Case Presentation: An 84-year-old woman with a medical history of asthma and hypertension presented with generalized weakness and poor oral intake. Initial vital signs showed heart rate of 108 beats/minute, blood pressure 146/77 mmHg, temperature of 105.5 F and respiratory rate of 15 breaths/minute. Admission labs showed a leukocytosis (78.56 K/uL cells) with blasts, thrombocytopenia (platelet count 64 K/uL), anemia (hemoglobin 10.2 g/dL), and an acute kidney injury (creatinine 1.51 mg/dL). Duplex of the lower extremities showed right popliteal and peroneal deep vein thrombosis. CT pulmonary angiography showed a pulmonary embolism (PE) and IVC filter. Transthoracic echocardiogram showed right ventricular (RV) enlargement with normal systolic function. The patient developed hypotension, reflecting a mixed picture shock. Her Pulmonary Embolism Severity Index (PESI) score was 164 consistent with very high risk of clinical deterioration. Further lab testing for risk stratification showed an elevated lactate of 2.4 mmol/L, brain natriuretic peptide of 34,080 pg/mL, troponins 137 ng/L, and d-dimer of 15,247 ng/mL. The patient was started on a heparin drip and empiric antibiotics with meropenem and vancomycin. Subsequent bone marrow biopsy confirmed acute myeloid leukemia (AML) with FLT3-mutation. Due to concern for tumor lysis syndrome (TLS), rasburicase and allopurinol were initiated. Hyperkalemia was treated with insulin and dextrose. Decision was made to transfer the patient to the MICU for leukapheresis and continuous renal replacement given RV strain and concern for precipitating RV failure with aggressive fluid resuscitation for sepsis and concurrent TLS. The patient was started on decitabine, venetoclax, and midostaurin with significant improvement of her AML, although with risk of recurrence. The PE was treated successfully with heparin infusion, which was intermittently held for platelet counts < 50 K/uL. Her hospital course was complicated by pleural effusion requiring a chest tube. The patient was successfully discharged on therapeutic enoxaparin.

Discussion: Venous thromboembolism is a common complication of hematologic malignancy. However, patients in a blast crisis can have significant thrombocytopenia, conferring greater bleeding risk.1-3 Our case represents the challenge of managing PE in a patient with new onset AML complicated by sepsis and thrombocytopenia. Initial management of her embolism involved anticoagulation with heparin infusion alongside close monitoring of her declining platelet count. However, the patient’s heparin was held due to declining platelet count.
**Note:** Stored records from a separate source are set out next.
/-- A write of LOD_CMD (R276). -/
def State.lodCmdWrite (s : State) (v : Nat) : State :=
  let op := bits 0 4 v
  let l := bits 8 8 v
  match op with
  | 1 => s.lodCmd 1 0 State.create
  | 2 => s.lodOp 2 l fun s => s.destroy l
  | 3 => s.lodOp 3 l fun s => s.bind l (s.rd Reg.lodCmdArgTenant)
  | 4 => s.lodOp 4 l fun s => s.unbind l (s.rd Reg.lodCmdArgTenant)
  | 5 => s.lodOp 5 l fun s => s.resetLodge l
  | 6 => s.lodOp 6 l fun s => s.teardown l
  | 7 => s.lodCmd 7 (l % 16) fun s => let r := s.clientDump l (bitAt 16 v) (bitAt 17 v); (r.1, 16, r.2.1, r.2.2)
  | _ => s.lodOp op l fun s => (s, if 16 ≤ l then St.outOfRange else St.badOpcode)

/-- A write of LOD_PERSONA: discarded while a change is in progress, or when it changes PERSONA while DRAINED is 0 (R297, R298). -/
def State.personaCfgWrite (s : State) (v : Nat) : State :=
  let p := bits 0 2 v
  if s.on Reg.lodPersonaPersonaBusy then s.discard
  else if p = s.rd Reg.lodPersonaPersona then s.drainWrite (bitAt 2 v)
  else if !s.drained then s.discard
  else (s.personaWrite p).drainWrite (bitAt 2 v)

/-- A write of LDG_CTRL: ENABLE stays 0 while DRAIN is 1 (R297). -/
def State.ledgerCtrlWrite (s : State) (off v : Nat) : State :=
  let t := s.store off v
  if s.on Reg.lodPersonaDrain && bitAt 0 v then (t.wr Reg.ldgCtrlEnable 0).discard else t

/-- A write of MEM_LODGE_CFG: ENCRYPT by R199. -/
def State.memLodgeWrite (s : State) (off l v : Nat) : State :=
  let on := bitAt 0 v
  if s.on Reg.memLodgeCfgEncrypt l != on && s.holdsOuter l then s.encryptWrite l on
  else (s.encryptWrite l on).store off v

/-- A write of LNK_CTRL (R358, R363, R365). -/
def State.linkCtrlWrite (s : State) (off n v : Nat) : State :=
  let was := s.on Reg.lnkCtrlEnable n
  let mode := bits 1 1 v
  if s.outOfRange off v || (mode != s.rd Reg.lnkCtrlMode n && was) || (mode == 1 && decide (n < 4)) then s.discard
  else
    let t := s.store off v
    let t := if was && !bitAt 0 v then t.disablePort n else if !was && bitAt 0 v then t.startTraining n else t
    if bitAt 4 v then t.fastRetrain n 11 else t

/-- A write of SPN_CTRL (R376, R378). -/
def State.spanCtrlWrite (s : State) (off v : Nat) : State :=
  let t := s.store off v
  let t := if bitAt 1 v then t.rejoin else t
  if bitAt 2 v then t.endMaster 1 else t

/-- A write of FLD_GCL_CTRL: the admin registers are locked while PENDING (R418). -/
def State.gclCtrlWrite (s : State) (off p v : Nat) : State :=
  if s.outOfRange off v || (s.on Reg.fldGclCtrlPending p && (bitAt 1 v || bits 8 9 v != s.rd Reg.fldGclCtrlAdminLen p)) then s.discard
  else
    let t := s.store off v
    if bitAt 1 v then t.armList p else t

/-- A write of HLT_CTRL. -/
def State.healthCtrlWrite (s : State) (off v : Nat) : State :=
  ((s.store off v).flag Reg.hltCtrlLogEn (s.on Reg.hltCtrlLogEn)).logEnable (bitAt 0 v)

/-- A write of HLT_VERIFY (R447). -/
def State.verifyWrite (s : State) (off v : Nat) : State :=
  if s.outOfRange off v then s.discard
  else if bitAt 17 v then (if s.on Reg.hltVerifyBusy then s.discard else (s.store off v).verifyStart)
  else s.store off v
Her shock state was likely multifactorial in nature having components of obstructive (PE), hypovolemic (tumor lysis syndrome (TLS) and distributive (sepsis) shock with an unclear primary driver.
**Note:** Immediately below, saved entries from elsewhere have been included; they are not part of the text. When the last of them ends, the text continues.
-- ==== Sys2Proof/Machine/Porter.lean ====
section
/-!
DEFINITION. Porter's frames and transports (R472 to R479, R482), firmware staging (R480), JTAG (R484).
-/

namespace Sys2Proof.Machine

/-! ## Replies (R473, R474) -/

/-- One bit of the CRC-8 of R473. -/
def crc8Bit (c : Nat) : Nat := if 128 ≤ c then Nat.xor (c * 2 % 256) 7 else c * 2

/-- CRC-8 of bytes: polynomial x^8 + x^2 + x + 1, initial value 0, MSB first. -/
def crc8 (bs : List Byte) : Nat :=
  bs.foldl (fun c b => crc8Bit (crc8Bit (crc8Bit (crc8Bit (crc8Bit (crc8Bit (crc8Bit (crc8Bit (Nat.xor c b.toNat))))))))) 0

/-- A byte. -/
def byteOf (n : Nat) : Byte := BitVec.ofNat 8 n

/-- A reply frame: TAG, STATUS, COUNT words of data, CRC-8. -/
def replyFrame (tag status : Nat) (data : List Byte) : List Byte :=
  let b := [byteOf tag, byteOf status, byteOf (data.length / 4)] ++ data
  b ++ [byteOf (crc8 b)]

/-- The reply of the last committed frame of a port; on the UART the sync byte precedes it (R479). -/
def State.setReply (s : State) (t : FramePort) (bs : List Byte) : State :=
  match t with
  | .smbus => { s with prt := { s.prt with smbus := bs } }
  | .spi => { s with prt := { s.prt with spi := bs } }
  | .uart => { s with prt := { s.prt with uart := byteOf 0xA5 :: bs } }

/-- A reply without data or with. -/
def State.reply (s : State) (t : FramePort) (tag status : Nat) (data : List Byte := []) : State :=
  s.setReply t (replyFrame tag status data)

/-! ## Which frames are accepted (R472, R479, R482) -/

/-- The port is on, and carries frames. -/
def State.portOn (s : State) (t : FramePort) : Bool :=
  match t with
  | .smbus => s.on Reg.prtCtrlSmbEn
  | .spi => s.on Reg.prtCtrlSpiEn
  | .uart => s.on Reg.prtCtrlUartEn && s.on Reg.prtUartMode

/-- The ROM service of a failed boot, on SMBus and SPI (R482). -/
def State.romService (s : State) (t : FramePort) : Bool :=
  s.stage == 0 && s.on Reg.tlgStatusBootFail && (match t with | .uart => false | _ => true)

/-- The SPI target shifts out the reply of the last committed frame during each frame (R478). -/
def State.shiftOut (s : State) (t : FramePort) : State :=
  match t with
  | .spi => { s with prt := { s.prt with read := s.prt.spi } }
  | _ => s

/-- A committed frame: `rom` says that the ROM service accepts it, `bad` that a field is out of range (R474). -/
def State.frame (s : State) (t : FramePort) (tag : Nat) (rom bad : Bool) (run : State → State) : State :=
  if !s.portOn t then s
  else if s.porterLive then
    let s := s.shiftOut t
    if bad then s.reply t tag St.badOperand else run s
  else if s.romService t then
    let s := s.shiftOut t
    if !rom then s.reply t tag St.notReady else if bad then s.reply t tag St.badOperand else run s
  else s

/-! ## READ and WRITE -/

/-- ARG or COUNT of a register access out of range. -/
def regArgsBad (arg count : Nat) : Bool :=
  arg % 4 != 0 || count == 0 || decide (16 < count) || decide (2 ^ 26 < arg + 4 * count)

/-- Registers in the TLG and PRT blocks, which the ROM service reads. -/
def romRegs (arg count : Nat) : Bool := decide (0x300000 ≤ arg) && decide (arg + 4 * count ≤ 0x800000)

/-- Consecutive reads. -/
def State.readRun (s : State) (off : Nat) : Nat → State × List Byte
  | 0 => (s, [])
  | n + 1 =>
    let r := s.busRead .porter off
    let q := r.1.readRun (off + 4) n
    (q.1, leBytes 4 r.2 ++ q.2)

/-- Consecutive writes; a module reset ends them. -/
def State.writeRun (s : State) (off : Nat) : List Nat → State
  | [] => s
  | v :: r =>
    let t := s.busWrite .porter off (v % 2 ^ 32)
    if t.stage = 0 ∧ s.stage ≠ 0 then t else t.writeRun (off + 4) r

/-- READ. -/
def State.frameRead (s : State) (t : FramePort) (tag arg count : Nat) : State :=
  s.frame t tag (romRegs arg count) (regArgsBad arg count) fun s =>
    let r := s.readRun arg count
    r.1.reply t tag St.ok r.2

/-- WRITE: no reply where the write has reset the module. -/
def State.frameWrite (s : State) (t : FramePort) (tag arg count : Nat) (data : List Nat) : State :=
  s.frame t tag false (regArgsBad arg count || data.length != count) fun s =>
    let u := s.writeRun arg data
    if u.stage = 0 ∧ s.stage ≠ 0 then u else u.reply t tag St.ok

/-! ## Firmware staging (R480) -/

/-- The bank not booted. -/
def State.staging (s : State) : Nat := 1 - s.prt.booted % 2

/-- Words put into the staging bank. -/
def State.stageWords (s : State) (word : Nat) (ws : List Nat) : State :=
  let put (b : Tbl (Option Nat)) : Tbl (Option Nat) :=
    (ws.foldl (fun (p : Tbl (Option Nat) × Nat) v => (Tbl.put p.2 (some (v % 2 ^ 32)) p.1, p.2 + 1)) (b, word)).1
  if s.staging = 0 then { s with prt := { s.prt with bankA := put s.prt.bankA } }
  else { s with prt := { s.prt with bankB := put s.prt.bankB } }

/-- STAGE. -/
def State.frameStage (s : State) (t : FramePort) (tag arg count : Nat) (data : List Nat) : State :=
  s.frame t tag true
    (arg % 4 != 0 || count == 0 || decide (64 < count) || decide (2 ^ 25 < arg + 4 * count) || data.length != count)
    fun s => (s.stageWords (arg / 4) data).reply t tag St.ok

/-- ACTIVATE: a pass marks the staging bank for the next module reset. -/
def State.frameActivate (s : State) (t : FramePort) (tag arg count : Nat) : State :=
  s.frame t tag true (arg != 0 || count != 0) fun s =>
    let b := s.staging
    let v := s.verifyBank b
    let s := s.wr Reg.prtFwVerify v
    let s : State := if v = 0 then { s with prt := { s.prt with next := b } } else s
    s.reply t tag (if v = 0 then St.ok else St.badOperand) (leBytes 4 v)

/-! ## POWER, RESET, EVENTS -/

/-- What the ports were sent before a reset or a power-down stays sent. -/
def State.keepReplies (t s : State) : State :=
  { t with prt := { t.prt with smbus := s.prt.smbus, spi := s.prt.spi, uart := s.prt.uart, read := s.prt.read } }

/-- An ordered power-off waits for DRAINED (R469). -/
def State.orderedOff (s : State) : State :=
  if s.pwr.offDue && s.drained then (s.powerDown 5).keepReplies s else s

/-- POWER (R469). -/
def State.framePower (s : State) (t : FramePort) (tag arg count : Nat) : State :=
  s.frame t tag false (decide (2 < arg) || count != 0) fun s =>
    if arg = 1 then
      if s.powered then s.reply t tag St.ok
      else if s.coolEnough then ({ s with pwr := { s.pwr with waitOn := false } } : State).reply t tag St.ok
      else (s.bump Reg.prtRefusedCount).reply t tag St.busy
    else
      let s := s.reply t tag St.ok
      if !s.powered then s
      else if arg = 2 then (s.powerDown 5).keepReplies s
      else ({ s with pwr := { s.pwr with offDue := true } } : State).orderedOff

/-- RESET: the module reset follows the reply (R455). -/
def State.frameReset (s : State) (t : FramePort) (tag arg count : Nat) : State :=
  s.frame t tag true (arg != 0x5EED0001 || count != 0) fun s =>
    let s := s.reply t tag St.ok
    if s.powered then (s.moduleReset 2).keepReplies s else s

/-- An event's record (R429). -/
def Ev.bytes (e : Ev) : List Byte := leBytes 8 e.word0 ++ leBytes 8 e.time ++ leBytes 8 e.w2 ++ leBytes 8 e.w3

/-- A summary's record: TYPE 0xFF, the six counts in words 2 and 3 (R475); no rule gives its CLASS, COUNT and TIME. -/
def State.summaryBytes (s : State) (c : List Nat) : List Byte :=
  leBytes 8 (Config.freeNat s.free % 4 * 2 + 0xFF * 2 ^ 8 + 0xF * 2 ^ 16 + 0xFF * 2 ^ 20 + Config.freeNat (s.free + 1) % 2 ^ 24 * 2 ^ 40) ++
    leBytes 8 (Config.freeNat (s.free + 2) % 2 ^ 64) ++ ((natsFrom 0 8).flatMap fun i => leBytes 2 (c.getD i 0))

/-- Take the oldest event, or, with none queued, the oldest summary. -/
def State.takeEvent (s : State) : Option (State × List Byte) :=
  match s.hlt.portq with
  | e :: r => some ({ s with hlt := { s.hlt with portq := r } }, e.bytes)
  | [] =>
    match s.prt.summaries with
    | c :: r => some ({ s with prt := { s.prt with summaries := r }, free := s.free + 3 }, s.summaryBytes c)
    | [] => none

/-- Take up to `n` records. -/
def State.takeEvents (s : State) : Nat → State × List Byte
  | 0 => (s, [])
  | n + 1 =>
    match s.takeEvent with
    | none => (s, [])
    | some (t, b) =>
      let q := t.takeEvents n
      (q.1, b ++ q.2)

/-- EVENTS. -/
def State.frameEvents (s : State) (t : FramePort) (tag arg count : Nat) : State :=
  s.frame t tag false (arg != 0 || count == 0 || decide (2 < count)) fun s =>
    let r := s.takeEvents count
    r.1.reply t tag St.ok r.2

/-- FETCH. -/
def State.frameFetch (s : State) (t : FramePort) (tag arg count : Nat) : State :=
  s.frame t tag true (arg != 0 || count != 0) fun s => s.reply t tag St.ok

/-- ALERT_N is driven low: the queue holds an event, a summary is due, or the boot has failed (R475, R482). -/
def State.alertLow (s : State) : Bool := s.hlt.portq != [] || s.prt.summaries != [] || (s.stage == 0 && s.on Reg.tlgStatusBootFail)

/-! ## Transport errors (R476 to R479) -/

/-- Some service of Porter listens on the port. -/
def State.listens (s : State) (t : FramePort) : Bool := s.portOn t && (s.porterLive || s.romService t)

/-- A frame with a bad CRC: a reply on SMBus only (R476). -/
def State.badCrc (s : State) (t : FramePort) (tag : Nat) : State :=
  if !s.listens t then s
  else
    let s := (s.shiftOut t).bump Reg.prtFrameErrCrc
    match t with
    | .smbus => s.reply t tag St.badReserved
    | _ => s

/-- An SPI frame that does not end at 8L edges (R478). -/
def State.spiDiscard (s : State) (edges len : Nat) : State :=
  if !s.listens .spi then s
  else
    let s := s.shiftOut .spi
    if edges % 8 ≠ 0 then s.bump Reg.prtFrameErrPartial
    else if edges < 56 ∨ edges < 8 * len then s.bump Reg.prtFrameErrShort
    else if 8 * len < edges then (s.bump Reg.prtFrameErrOverlong).wr Reg.prtStatusOverlong 1
    else s

/-- What an instruction shifted in over JTAG selects (R484). -/
def State.jtagSelect (s : State) (c : Jtag) : Jtag :=
  match c with
  | .idcode => .idcode
  | .bypass => .bypass
  | .boundary => if s.pwr.mrst then .boundary else .bypass
  | .debug => if s.tlg.debug then .debug else .bypass
  | .other => .bypass

/-- The IDCODE register (R484). -/
def idcode : Nat := Config.jtagVersion % 16 * 2 ^ 28 + 0x1640 * 2 ^ 12 + Config.jedecCode % 2 ^ 11 * 2 + 1

/-! ## Time -/

/-- 1 ns passes, unless the reference is lost: clocks, an ordered power-off that has drained, the choices of every slot. -/
def State.tick (s : State) : State :=
  let s : State := if s.pwr.refHeld then s else { s with now := (s.now + 1) % 2 ^ 64 }
  s.tickSpanTime.tickFieldTime.orderedOff.choices

/-! ## The commands -/

/-- FETCH (R474). -/
def execFetch (t : FramePort) (tag arg count : Nat) (s : State) : Out := .next (s.frameFetch t tag arg count)
/-- READ (R474). -/
def execRead (t : FramePort) (tag arg count : Nat) (s : State) : Out := .next (s.frameRead t tag arg count)
/-- WRITE (R474). -/
def execWrite (t : FramePort) (tag arg count : Nat) (data : List Nat) (s : State) : Out := .next (s.frameWrite t tag arg count data).choices
/-- STAGE (R480). -/
def execStage (t : FramePort) (tag arg count : Nat) (data : List Nat) (s : State) : Out := .next (s.frameStage t tag arg count data)
/-- ACTIVATE (R480). -/
def execActivate (t : FramePort) (tag arg count : Nat) (s : State) : Out := .next (s.frameActivate t tag arg count)
/-- POWER (R474). -/
def execPower (t : FramePort) (tag arg count : Nat) (s : State) : Out := .next (s.framePower t tag arg count)
/-- RESET (R474). -/
def execReset (t : FramePort) (tag arg count : Nat) (s : State) : Out := .next (s.frameReset t tag arg count)
/-- EVENTS (R474). -/
def execEvents (t : FramePort) (tag arg count : Nat) (s : State) : Out := .next (s.frameEvents t tag arg count)
/-- FRAME_CRC_ERROR (R476). -/
def execFrameCrcError (t : FramePort) (tag : Nat) (s : State) : Out := .next (s.badCrc t tag)
/-- FRAME_DISCARD (R478). -/
def execFrameDiscard (edges len : Nat) (s : State) : Out := .next (s.spiDiscard edges len)
/-- UART_GAP (R479). -/
def execUartGap (s : State) : Out := .next (if s.listens .uart then s.bump Reg.prtFrameErrShort else s)
/-- BLOCK_READ (R477). -/
def execBlockRead (s : State) : Out := .next (if s.listens .smbus then { s with prt := { s.prt with read := s.prt.smbus } } else s)
/-- WRONG_PEC (R477): counted in CRC, and in a count of its own. -/
def execWrongPec (s : State) : Out :=
  .next (if s.listens .smbus then { s.bump Reg.prtFrameErrCrc with prt := { s.prt with pec := s.prt.pec + 1 } } else s)
/-- FRAMING_ERROR (R479): counted in OVERLONG of PRT_FRAME_ERR (R486). -/
def execFramingError (s : State) : Out :=
  .next (if s.on Reg.prtCtrlUartEn && s.porterLive then s.bump Reg.prtFrameErrOverlong else s)
/-- JTAG_INSTRUCTION (R484). -/
def execJtagInstruction (code : Jtag) (s : State) : Out := .next { s with prt := { s.prt with jtag := s.jtagSelect code } }

end Sys2Proof.Machine
end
Conclusions: Here, we present the nuance in managing high-risk pulmonary embolism while balancing the hypercoagulable state and bleeding risks of acute myeloid leukemia with thrombocytopenia and acute renal failure. A platelet-count guided strategy allowed us to strike the balance of therapeutic anticoagulation and bleeding risk.3 This case further illustrates the importance of prudence with fluid resuscitation in the setting of PE with concurrent TLS and sepsis as well as identifying when ICU-level of care is necessary for considerations such as leukapheresis and continuous renal replacement.